— Your task —
Print exactly the lines below between the line holding "(((s.modCur c (fun" and the line holding "(R214, R222). -/", inclusive, and nothing more.

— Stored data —

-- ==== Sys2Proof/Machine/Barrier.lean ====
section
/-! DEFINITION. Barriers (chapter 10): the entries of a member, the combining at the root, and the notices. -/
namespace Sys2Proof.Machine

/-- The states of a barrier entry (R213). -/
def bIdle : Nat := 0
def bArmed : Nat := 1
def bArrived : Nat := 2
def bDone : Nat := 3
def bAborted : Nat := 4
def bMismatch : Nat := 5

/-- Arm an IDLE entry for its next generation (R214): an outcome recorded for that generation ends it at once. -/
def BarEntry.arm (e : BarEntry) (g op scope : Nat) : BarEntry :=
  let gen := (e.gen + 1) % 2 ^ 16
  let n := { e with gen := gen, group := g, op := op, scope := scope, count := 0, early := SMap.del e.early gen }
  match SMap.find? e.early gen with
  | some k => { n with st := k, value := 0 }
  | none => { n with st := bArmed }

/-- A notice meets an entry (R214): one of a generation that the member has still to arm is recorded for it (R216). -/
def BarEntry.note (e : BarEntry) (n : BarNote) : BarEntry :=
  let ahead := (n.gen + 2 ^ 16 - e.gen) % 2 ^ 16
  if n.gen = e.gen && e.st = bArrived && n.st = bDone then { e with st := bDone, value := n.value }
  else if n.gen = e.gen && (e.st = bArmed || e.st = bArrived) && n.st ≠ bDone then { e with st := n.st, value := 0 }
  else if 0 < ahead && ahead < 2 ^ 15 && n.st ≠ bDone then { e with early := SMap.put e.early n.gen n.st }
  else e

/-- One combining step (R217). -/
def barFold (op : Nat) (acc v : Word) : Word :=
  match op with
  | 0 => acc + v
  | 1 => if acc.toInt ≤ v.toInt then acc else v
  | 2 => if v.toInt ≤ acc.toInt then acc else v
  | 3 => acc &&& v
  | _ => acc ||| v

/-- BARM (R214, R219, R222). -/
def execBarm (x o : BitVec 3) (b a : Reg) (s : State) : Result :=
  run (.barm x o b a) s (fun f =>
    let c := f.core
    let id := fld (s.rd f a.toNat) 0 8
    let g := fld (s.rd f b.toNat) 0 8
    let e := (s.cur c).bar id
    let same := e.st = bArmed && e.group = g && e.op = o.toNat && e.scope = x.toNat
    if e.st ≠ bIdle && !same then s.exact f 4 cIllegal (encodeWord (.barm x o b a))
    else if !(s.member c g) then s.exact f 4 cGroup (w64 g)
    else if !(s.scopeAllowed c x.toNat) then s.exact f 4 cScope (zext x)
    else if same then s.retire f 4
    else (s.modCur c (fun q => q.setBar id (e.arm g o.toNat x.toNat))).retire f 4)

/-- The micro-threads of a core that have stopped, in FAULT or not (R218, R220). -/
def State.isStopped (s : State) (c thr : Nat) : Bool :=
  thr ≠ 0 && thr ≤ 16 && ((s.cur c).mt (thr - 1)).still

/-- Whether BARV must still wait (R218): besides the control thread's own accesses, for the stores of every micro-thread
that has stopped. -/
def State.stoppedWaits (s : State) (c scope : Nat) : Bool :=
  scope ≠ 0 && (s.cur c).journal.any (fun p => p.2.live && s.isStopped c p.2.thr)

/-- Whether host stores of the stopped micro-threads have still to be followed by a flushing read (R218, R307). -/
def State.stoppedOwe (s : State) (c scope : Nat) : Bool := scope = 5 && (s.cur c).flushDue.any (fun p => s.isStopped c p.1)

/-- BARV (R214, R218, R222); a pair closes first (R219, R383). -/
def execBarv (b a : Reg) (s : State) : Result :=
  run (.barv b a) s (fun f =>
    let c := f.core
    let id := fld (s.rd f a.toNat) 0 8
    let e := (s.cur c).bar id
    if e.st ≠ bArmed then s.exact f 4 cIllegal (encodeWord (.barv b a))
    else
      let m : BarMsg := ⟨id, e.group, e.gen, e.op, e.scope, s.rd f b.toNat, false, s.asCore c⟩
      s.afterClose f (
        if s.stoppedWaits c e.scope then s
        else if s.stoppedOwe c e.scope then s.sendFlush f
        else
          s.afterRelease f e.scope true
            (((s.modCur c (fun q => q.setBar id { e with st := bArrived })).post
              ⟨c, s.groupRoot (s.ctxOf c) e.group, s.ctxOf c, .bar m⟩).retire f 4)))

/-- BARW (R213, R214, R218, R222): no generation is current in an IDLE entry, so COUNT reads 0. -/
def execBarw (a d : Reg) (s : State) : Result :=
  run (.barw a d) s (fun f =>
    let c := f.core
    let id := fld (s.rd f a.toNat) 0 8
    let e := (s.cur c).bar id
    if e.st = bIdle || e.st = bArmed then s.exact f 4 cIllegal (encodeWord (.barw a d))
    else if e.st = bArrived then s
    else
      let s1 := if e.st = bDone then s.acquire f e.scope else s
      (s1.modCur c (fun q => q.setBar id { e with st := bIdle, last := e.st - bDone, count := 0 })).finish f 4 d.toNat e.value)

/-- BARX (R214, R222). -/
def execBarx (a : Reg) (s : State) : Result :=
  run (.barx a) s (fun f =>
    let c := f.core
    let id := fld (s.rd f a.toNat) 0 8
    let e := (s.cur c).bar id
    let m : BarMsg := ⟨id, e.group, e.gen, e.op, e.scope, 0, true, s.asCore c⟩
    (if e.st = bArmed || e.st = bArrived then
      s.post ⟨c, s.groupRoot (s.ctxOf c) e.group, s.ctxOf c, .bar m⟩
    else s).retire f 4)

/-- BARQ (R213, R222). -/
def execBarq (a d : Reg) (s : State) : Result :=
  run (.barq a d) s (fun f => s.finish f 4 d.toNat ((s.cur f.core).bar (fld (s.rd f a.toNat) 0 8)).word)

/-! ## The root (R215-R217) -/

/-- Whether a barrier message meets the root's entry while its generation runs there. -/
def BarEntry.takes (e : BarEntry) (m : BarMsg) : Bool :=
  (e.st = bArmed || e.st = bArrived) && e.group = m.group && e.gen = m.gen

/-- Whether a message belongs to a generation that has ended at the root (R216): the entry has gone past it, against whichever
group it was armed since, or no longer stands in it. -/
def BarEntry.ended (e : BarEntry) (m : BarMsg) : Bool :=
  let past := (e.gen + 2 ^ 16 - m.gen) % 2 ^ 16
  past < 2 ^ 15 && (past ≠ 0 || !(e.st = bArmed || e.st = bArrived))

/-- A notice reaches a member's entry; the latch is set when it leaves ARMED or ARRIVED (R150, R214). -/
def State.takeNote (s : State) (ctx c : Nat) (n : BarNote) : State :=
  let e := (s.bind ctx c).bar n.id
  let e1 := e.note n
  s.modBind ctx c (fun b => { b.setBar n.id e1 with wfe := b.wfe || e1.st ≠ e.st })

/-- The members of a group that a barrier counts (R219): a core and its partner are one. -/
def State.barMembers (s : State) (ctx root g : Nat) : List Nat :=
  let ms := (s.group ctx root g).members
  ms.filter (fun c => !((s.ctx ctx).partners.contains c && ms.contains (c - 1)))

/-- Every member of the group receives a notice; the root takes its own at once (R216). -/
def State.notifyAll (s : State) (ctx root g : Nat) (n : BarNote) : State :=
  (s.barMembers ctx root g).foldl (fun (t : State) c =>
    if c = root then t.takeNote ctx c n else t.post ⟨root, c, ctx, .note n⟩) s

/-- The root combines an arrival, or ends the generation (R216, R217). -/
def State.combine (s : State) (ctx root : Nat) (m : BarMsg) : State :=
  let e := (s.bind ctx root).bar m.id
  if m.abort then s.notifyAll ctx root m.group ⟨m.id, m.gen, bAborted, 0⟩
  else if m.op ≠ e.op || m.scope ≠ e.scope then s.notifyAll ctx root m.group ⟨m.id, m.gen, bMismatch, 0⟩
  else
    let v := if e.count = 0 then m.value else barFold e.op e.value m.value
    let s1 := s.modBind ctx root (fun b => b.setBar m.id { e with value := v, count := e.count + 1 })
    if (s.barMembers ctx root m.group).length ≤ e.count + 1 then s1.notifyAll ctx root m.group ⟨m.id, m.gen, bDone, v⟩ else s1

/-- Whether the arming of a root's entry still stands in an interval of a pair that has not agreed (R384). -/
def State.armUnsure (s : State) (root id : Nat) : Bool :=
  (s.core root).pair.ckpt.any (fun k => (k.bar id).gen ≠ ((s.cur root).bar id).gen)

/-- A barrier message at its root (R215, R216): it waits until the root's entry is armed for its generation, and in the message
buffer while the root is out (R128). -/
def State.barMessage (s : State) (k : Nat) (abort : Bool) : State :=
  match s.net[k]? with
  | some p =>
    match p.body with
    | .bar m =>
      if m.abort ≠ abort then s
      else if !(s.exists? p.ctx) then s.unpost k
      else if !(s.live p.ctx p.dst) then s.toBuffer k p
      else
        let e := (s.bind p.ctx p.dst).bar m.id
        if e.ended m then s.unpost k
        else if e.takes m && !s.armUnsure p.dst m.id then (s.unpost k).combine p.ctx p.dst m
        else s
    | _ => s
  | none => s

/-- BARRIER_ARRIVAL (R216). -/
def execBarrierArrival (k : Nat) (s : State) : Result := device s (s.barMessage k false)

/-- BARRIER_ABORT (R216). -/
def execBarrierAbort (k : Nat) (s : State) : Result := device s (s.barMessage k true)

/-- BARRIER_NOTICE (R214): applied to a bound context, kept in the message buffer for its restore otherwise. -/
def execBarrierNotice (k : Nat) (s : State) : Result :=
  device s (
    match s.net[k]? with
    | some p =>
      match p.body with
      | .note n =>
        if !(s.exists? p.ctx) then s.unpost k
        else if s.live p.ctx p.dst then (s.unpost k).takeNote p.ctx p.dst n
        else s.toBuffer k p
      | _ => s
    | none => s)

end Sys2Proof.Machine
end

— Solution to this task —
            (((s.modCur c (fun q => q.setBar id { e with st := bArrived })).post
              ⟨c, s.groupRoot (s.ctxOf c) e.group, s.ctxOf c, .bar m⟩).retire f 4)))

/-- BARW (R213, R214, R218, R222): no generation is current in an IDLE entry, so COUNT reads 0. -/
def execBarw (a d : Reg) (s : State) : Result :=
  run (.barw a d) s (fun f =>
    let c := f.core
    let id := fld (s.rd f a.toNat) 0 8
    let e := (s.cur c).bar id
    if e.st = bIdle || e.st = bArmed then s.exact f 4 cIllegal (encodeWord (.barw a d))
    else if e.st = bArrived then s
    else
      let s1 := if e.st = bDone then s.acquire f e.scope else s
      (s1.modCur c (fun q => q.setBar id { e with st := bIdle, last := e.st - bDone, count := 0 })).finish f 4 d.toNat e.value)

/-- BARX (R214, R222). -/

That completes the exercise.